▶ **Activity**
Collect the lines of the entries where "isSome" shows up.

▶ **The records**
/-- A port in each transaction state. The octets of a QUEUE_START after a QUEUE_READ's code: the first is its
parameter, and two come after it; the last parameter of a CONFIGURE; a code whose parameter is still to come. -/
theorem witness_TransactionsOpenEndAndTakeOctets :
    State.reset.port.sel = .high ∧ State.reset.port.state = .idle ∧ State.reset.rst = .high ∧
    (commandCode .ident).isSome = true ∧ (after .ident online).port.state = .response ∧
    opened.port.state = .command ∧ (Instr.queueRead 0x30).wellFormed = true ∧
    [0x33] ++ carriedBy (.queueStart 0 7) = carriedBy (.queueRead 0x30) ++ [0, 7] ∧
    [(0x33 : Octet)].length < (carriedBy (.queueRead 0x30)).length ∧
    (0x02 :: List.replicate 49 1) ++ carriedBy .ident = carriedBy (.configure (List.replicate 50 1)) ++ [] ∧
    (∀ n, 1 ≤ n → n ≤ (carriedBy .ident).length →
      commandComplete ([0x30, 1] ++ (carriedBy .ident).take n) = true) ∧
    ∀ n, 1 ≤ n → n ≤ (carriedBy .ident).length →
      commandComplete ([0x30] ++ (carriedBy .ident).take n) = false := by
  refine ⟨rfl, rfl, rfl, rfl, by decide +kernel, rfl, rfl, by decide, by decide, by decide, ?_, ?_⟩ <;>
  · intro n h1 h2
    obtain rfl : n = 1 := Nat.le_antisymm h2 h1
    decide

theorem witness_CommandsAreRefusedByCodeAndState :
    Instr.afterConfigure .leave ∧ Instr.leave.wellFormed = true ∧ opened.listens ∧
    opened.settings = none ∧ ∀ c, commandCode c ≠ some 0xFF :=
  ⟨⟨4, rfl, by decide, by decide, by decide⟩, rfl, online_listens.2.2.1, rfl,
    fun c => by cases c <;> simp [commandCode]⟩

/-- The highest values that CONFIGURE takes, and the least hold limit. -/
theorem witness_ConfigureTakesItsParameters :
    (params 5 7 1 15 0x7E).length = 50 ∧ opened.settings = none ∧
    ConfigureInRange fun n => (params 5 7 1 15 0x7E).getD (n - 1) 0 := by
  unfold ConfigureInRange; decide +kernel

/-- One beyond each of them. -/
theorem witness_ConfigureOutOfRangeOrTwiceIsRefused :
    let out (l : List Octet) : Prop :=
      l.length = 50 ∧ ¬ ConfigureInRange fun n => l.getD (n - 1) 0
    out (params 6 7 1 15 0x7E) ∧ out (params 5 8 1 15 0x7E) ∧ out (params 5 7 0 15 0x7E) ∧
    out (params 5 7 1 16 0x7E) ∧ out (params 5 7 1 15 0x82) ∧ out (params 5 7 1 15 3) ∧
    online.settings.isSome = true := by
  unfold ConfigureInRange; decide +kernel

theorem witness_HardResetRestoresEveryBlock :
    (State.reset.setRst .low).rst = .low ∧ (State.reset.setRst .low).port.sel = .high := ⟨rfl, rfl⟩

/-- No reset; no MEM_WRITE; a frame end at which an inbox accepts a payload. -/
theorem witness_SettingsAndMemoryChangeOnlyByTheirCommands :
    exec .ident State.reset = .next State.reset ∧ State.reset.acting .ident = .ident ∧
    online.settings.isSome = true ∧
    (after (.validFrameEnd (onLine (from9 (some 5) (.data 0 [1, 2, 3])))) stocked).memory ≠ stocked.memory :=
  ⟨rfl, rfl, rfl, by decide +kernel⟩

theorem witness_LeaveAndJoinMoveTheStation :
    online.claim.state ≠ .unconfigured ∧ online.claim.state ≠ .offline ∧ online.trunk.line ≠ .activeTx ∧
    claiming.claim.state ≠ .offline ∧ claiming.trunk.line = .activeTx ∧
    (after .leave claiming).claim.leaveDeferred = true ∧ (after .leave claiming).trunk.line = .activeTx ∧
    (online.setTrunkState .offline).claim.state = .offline := by decide +kernel

/-- The last octet of packet memory, the longest transfer, and one past each. -/
theorem witness_memory_transfers :
    MemoryForm online ∧ (Instr.memWrite 0x7FFF 1 [7]).wellFormed = true ∧
    (0x7FFF : Half).toNat + (1 : Half).toNat ≤ 32768 ∧
    (Instr.memWrite 0x7E00 0x200 (List.replicate 512 7)).wellFormed = true ∧
    (0x7E00 : Half).toNat + (0x200 : Half).toNat ≤ 32768 ∧
    (Instr.memWrite 0x7FFF 2 [7, 8]).wellFormed = true ∧
    ¬ (0x7FFF : Half).toNat + (2 : Half).toNat ≤ 32768 ∧
    (Instr.memWrite 0 0 []).wellFormed = true ∧ ¬ 1 ≤ (0 : Half).toNat := by
  unfold MemoryForm; decide +kernel

/-- A frame with a glitch on the line before it. -/
theorem witness_SentFramesAreReadBackWhole :
    let f := from9 (some 5) (.data 15 [1])
    f.legal = true ∧
    (0x3FF :: onLine f).filter (fun c => !c.getLsbD 0) = (encodeFrame f).map lineCharacter := by
  decide +kernel

theorem witness_ValidFramesMeetEveryCondition :
    judge (onLine (from9 (some 5) (.data 15 [1]))) = some (from9 (some 5) (.data 15 [1])) := by
  decide +kernel

/-- An ACTIVE station at its slot: nothing pending, a FRESH_START presence, an announcement, a ready URGENT
queue, a ready ROUTINE queue, a due PRESENCE. -/
theorem witness_SlotGrantsTheFirstPendingItem :
    online.claim.state = .active ∧ online.trunk.line = .idle ∧ online.claim.freshStartPending = false ∧
    online.peers.presenceDue = false ∧
    (online.setClaim { online.claim with freshStartPending := true }).claim.freshStartPending = true ∧
    ((online.setInbox 7 { Inbox.initial with announce := true }).inbox 7).announce = true ∧
    (∀ j < 7, ((online.setInbox 7 { Inbox.initial with announce := true }).inbox j).announce = false) ∧
    sending.queueReady 0 = true ∧ (sending.queueSetting 0).urgent = true ∧
    (sending.setQueue 1 (.running { inFlight with lock := .none, copy := { letter with kind := .notice } })
      ).queueReady 1 = true ∧ (sending.queueSetting 1).urgent = false ∧
    (online.setPeers { online.peers with presenceDue := true }).peers.presenceDue = true := by
  decide +kernel

theorem witness_GrantedDataCarriesTheNextSequence :
    sending.arbitrate = some (.queue 0) ∧ sending.queue 0 = .running inFlight ∧
    inFlight.pair = some (9, 2) ∧ (sending.sendPair 9 2).blind ≤ 2 ∧ inFlight.copy.length.val ≤ 512 ∧
    1 ≤ inFlight.copy.length.val ∧ sending.claim.state = .active ∧ sending.trunk.line = .idle := by
  decide +kernel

▶ **Task response**
    (commandCode .ident).isSome = true ∧ (after .ident online).port.state = .response ∧
    online.settings.isSome = true := by
    online.settings.isSome = true ∧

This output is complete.